_What to do:_ Below are the entries to work from; restate word for word the portion that opens with the line containing "in canonical form. -/" and closes with the line containing "(hf : decodeFrame f = .ok (.write", keeping both.
START Data for analysis
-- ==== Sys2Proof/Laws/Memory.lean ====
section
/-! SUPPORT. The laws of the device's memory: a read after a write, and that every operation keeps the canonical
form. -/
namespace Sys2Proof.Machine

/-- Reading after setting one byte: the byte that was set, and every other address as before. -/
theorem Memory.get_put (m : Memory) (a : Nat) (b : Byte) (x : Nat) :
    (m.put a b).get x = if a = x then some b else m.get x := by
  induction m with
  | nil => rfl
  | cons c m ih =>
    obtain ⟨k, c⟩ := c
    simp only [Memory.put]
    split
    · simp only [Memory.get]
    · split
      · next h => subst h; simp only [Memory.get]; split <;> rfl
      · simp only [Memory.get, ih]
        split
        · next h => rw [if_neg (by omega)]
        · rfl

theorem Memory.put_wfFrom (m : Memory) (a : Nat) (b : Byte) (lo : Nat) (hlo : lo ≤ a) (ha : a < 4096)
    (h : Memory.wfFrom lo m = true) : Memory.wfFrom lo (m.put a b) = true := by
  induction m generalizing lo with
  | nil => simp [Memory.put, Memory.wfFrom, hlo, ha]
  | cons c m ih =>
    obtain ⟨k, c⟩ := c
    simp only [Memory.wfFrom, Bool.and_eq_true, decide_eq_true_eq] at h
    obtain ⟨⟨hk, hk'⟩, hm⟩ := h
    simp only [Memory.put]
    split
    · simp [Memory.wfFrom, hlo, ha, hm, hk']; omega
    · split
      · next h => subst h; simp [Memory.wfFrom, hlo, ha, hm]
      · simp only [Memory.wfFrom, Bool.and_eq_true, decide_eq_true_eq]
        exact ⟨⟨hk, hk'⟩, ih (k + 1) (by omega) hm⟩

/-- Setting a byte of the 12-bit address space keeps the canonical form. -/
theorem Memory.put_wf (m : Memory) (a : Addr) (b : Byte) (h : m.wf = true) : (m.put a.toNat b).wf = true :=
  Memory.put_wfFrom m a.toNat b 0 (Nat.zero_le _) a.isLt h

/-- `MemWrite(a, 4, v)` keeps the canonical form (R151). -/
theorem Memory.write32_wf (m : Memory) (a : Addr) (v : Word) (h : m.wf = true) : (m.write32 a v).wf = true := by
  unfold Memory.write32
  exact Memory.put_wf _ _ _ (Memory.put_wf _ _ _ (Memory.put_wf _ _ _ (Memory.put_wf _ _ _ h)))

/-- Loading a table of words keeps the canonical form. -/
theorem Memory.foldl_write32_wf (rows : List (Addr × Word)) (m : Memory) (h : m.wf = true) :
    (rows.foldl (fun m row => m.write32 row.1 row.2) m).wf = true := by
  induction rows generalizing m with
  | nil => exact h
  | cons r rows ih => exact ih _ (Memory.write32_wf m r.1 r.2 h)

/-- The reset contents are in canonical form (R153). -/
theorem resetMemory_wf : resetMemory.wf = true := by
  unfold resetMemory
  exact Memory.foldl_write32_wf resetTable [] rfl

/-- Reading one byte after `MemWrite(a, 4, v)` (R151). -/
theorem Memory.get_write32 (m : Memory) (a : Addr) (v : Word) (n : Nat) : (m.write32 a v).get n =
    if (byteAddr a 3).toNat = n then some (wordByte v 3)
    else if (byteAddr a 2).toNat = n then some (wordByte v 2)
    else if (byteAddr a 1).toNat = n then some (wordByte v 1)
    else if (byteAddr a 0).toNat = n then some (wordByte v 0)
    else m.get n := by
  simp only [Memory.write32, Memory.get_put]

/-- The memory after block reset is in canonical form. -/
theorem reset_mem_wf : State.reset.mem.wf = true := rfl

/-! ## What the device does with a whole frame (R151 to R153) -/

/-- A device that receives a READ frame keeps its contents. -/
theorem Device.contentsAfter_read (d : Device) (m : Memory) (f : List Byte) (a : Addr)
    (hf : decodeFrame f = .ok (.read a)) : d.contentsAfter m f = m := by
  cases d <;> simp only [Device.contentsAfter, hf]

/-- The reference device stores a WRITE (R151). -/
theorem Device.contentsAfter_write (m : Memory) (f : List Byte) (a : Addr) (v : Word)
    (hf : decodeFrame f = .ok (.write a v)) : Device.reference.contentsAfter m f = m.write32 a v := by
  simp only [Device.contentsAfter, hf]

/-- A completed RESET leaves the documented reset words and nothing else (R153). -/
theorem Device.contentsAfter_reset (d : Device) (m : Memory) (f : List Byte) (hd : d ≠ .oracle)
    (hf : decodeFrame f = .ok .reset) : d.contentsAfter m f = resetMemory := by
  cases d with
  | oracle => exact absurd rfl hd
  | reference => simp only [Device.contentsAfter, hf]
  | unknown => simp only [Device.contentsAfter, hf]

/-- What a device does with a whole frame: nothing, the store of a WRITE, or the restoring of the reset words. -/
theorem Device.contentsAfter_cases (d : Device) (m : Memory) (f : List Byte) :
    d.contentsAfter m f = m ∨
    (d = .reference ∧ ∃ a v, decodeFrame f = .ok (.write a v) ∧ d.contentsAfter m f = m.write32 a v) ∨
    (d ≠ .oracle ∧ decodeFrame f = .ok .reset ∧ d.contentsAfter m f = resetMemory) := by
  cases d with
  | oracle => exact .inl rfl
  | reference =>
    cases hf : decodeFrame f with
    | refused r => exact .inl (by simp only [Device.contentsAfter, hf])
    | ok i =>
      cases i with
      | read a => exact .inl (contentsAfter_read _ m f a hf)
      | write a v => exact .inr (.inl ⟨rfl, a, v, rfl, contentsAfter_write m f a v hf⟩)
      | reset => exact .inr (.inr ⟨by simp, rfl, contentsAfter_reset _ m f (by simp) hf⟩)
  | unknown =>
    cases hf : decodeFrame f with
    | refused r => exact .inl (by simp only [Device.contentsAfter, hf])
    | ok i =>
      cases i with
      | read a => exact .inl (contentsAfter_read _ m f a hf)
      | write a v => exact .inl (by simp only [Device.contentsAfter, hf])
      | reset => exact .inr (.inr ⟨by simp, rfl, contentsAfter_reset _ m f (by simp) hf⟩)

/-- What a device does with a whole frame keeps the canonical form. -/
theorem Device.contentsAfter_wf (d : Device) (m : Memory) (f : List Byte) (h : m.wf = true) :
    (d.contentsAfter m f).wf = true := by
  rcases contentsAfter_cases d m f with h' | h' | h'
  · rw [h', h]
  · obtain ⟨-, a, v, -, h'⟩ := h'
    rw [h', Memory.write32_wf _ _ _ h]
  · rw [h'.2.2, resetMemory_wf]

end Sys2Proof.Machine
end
END Data for analysis
START Data for analysis
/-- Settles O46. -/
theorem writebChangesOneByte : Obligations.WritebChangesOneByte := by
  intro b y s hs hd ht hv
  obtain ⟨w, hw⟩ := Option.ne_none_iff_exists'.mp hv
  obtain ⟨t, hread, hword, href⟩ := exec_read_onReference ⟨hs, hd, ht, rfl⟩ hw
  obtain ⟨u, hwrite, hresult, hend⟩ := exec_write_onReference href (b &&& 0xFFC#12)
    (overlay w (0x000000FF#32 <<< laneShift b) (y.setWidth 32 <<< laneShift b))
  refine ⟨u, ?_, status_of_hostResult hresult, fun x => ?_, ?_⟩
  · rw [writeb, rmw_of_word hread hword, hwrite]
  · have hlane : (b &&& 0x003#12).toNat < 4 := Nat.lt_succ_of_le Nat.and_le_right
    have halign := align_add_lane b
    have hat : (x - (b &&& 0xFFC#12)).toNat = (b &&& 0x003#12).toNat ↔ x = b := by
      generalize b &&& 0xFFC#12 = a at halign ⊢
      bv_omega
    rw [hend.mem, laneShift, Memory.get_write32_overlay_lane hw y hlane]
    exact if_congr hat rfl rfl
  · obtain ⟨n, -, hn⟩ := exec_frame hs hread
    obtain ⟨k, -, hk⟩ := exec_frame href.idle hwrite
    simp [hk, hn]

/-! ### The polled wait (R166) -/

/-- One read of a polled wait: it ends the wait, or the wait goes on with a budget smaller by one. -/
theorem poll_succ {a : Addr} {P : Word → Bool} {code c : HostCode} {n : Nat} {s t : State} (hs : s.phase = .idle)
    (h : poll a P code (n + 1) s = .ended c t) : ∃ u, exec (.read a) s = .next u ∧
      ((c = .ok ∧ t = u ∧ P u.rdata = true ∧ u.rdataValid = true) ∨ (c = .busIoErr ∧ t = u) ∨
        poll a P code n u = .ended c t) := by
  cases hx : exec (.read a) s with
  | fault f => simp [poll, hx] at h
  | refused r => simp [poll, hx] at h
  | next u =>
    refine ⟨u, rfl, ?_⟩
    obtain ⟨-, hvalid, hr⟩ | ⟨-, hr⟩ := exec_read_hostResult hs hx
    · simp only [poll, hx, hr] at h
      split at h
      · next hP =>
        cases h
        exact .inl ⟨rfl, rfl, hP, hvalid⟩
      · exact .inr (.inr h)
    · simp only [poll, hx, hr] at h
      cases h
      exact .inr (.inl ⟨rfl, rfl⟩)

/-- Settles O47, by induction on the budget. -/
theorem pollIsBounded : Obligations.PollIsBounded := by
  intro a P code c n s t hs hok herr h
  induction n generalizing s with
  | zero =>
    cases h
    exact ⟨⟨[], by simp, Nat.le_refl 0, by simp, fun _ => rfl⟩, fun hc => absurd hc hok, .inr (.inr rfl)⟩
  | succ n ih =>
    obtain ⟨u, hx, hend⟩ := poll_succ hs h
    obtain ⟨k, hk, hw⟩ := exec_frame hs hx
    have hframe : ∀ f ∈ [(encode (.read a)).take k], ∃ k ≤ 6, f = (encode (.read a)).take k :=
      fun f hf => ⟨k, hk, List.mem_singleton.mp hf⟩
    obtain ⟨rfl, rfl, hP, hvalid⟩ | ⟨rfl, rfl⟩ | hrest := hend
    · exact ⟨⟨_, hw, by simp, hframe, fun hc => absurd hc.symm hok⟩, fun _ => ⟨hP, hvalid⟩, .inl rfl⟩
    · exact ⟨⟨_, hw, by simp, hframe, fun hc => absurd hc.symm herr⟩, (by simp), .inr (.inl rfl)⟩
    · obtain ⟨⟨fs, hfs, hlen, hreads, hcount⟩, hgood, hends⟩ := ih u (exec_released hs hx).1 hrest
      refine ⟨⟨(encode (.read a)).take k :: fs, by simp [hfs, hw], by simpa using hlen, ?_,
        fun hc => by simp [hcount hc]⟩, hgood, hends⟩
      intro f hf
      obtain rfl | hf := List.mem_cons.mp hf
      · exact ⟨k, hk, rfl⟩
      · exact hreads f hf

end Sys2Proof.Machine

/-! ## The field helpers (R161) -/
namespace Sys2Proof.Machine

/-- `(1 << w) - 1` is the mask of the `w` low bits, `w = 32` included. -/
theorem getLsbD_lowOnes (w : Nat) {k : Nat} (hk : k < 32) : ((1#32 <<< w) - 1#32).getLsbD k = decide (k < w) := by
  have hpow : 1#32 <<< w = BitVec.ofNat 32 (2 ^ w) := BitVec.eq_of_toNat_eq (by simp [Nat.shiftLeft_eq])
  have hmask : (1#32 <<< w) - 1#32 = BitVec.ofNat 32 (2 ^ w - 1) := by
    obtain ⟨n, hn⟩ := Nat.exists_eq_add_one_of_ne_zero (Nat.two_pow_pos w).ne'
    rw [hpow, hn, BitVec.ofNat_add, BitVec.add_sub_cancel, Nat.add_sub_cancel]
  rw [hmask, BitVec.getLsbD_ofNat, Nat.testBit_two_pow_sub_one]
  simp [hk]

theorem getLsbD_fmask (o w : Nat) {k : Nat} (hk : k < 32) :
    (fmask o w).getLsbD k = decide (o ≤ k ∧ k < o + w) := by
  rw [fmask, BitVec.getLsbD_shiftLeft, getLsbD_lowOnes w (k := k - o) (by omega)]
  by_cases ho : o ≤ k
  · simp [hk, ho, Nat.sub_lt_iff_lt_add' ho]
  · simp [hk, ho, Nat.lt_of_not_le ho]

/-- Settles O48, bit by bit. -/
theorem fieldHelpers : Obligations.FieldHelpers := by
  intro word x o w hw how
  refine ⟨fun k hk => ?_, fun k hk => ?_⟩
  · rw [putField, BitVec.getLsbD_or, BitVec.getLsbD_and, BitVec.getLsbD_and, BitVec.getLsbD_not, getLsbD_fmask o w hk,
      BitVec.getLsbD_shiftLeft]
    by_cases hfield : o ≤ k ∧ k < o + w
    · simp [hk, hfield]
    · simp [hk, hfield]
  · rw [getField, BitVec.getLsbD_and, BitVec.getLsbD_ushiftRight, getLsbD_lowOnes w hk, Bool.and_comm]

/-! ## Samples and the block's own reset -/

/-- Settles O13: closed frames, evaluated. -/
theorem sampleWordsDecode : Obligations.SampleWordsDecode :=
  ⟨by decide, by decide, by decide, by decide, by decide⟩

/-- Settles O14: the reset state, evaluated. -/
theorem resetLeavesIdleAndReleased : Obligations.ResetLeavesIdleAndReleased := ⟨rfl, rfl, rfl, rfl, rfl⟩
END Data for analysis
_Your solution:_
/-- The memory after block reset is in canonical form. -/
theorem reset_mem_wf : State.reset.mem.wf = true := rfl

/-! ## What the device does with a whole frame (R151 to R153) -/

/-- A device that receives a READ frame keeps its contents. -/
theorem Device.contentsAfter_read (d : Device) (m : Memory) (f : List Byte) (a : Addr)
    (hf : decodeFrame f = .ok (.read a)) : d.contentsAfter m f = m := by
  cases d <;> simp only [Device.contentsAfter, hf]

/-- The reference device stores a WRITE (R151). -/
theorem Device.contentsAfter_write (m : Memory) (f : List Byte) (a : Addr) (v : Word)
    (hf : decodeFrame f = .ok (.write a v)) : Device.reference.contentsAfter m f = m.write32 a v := by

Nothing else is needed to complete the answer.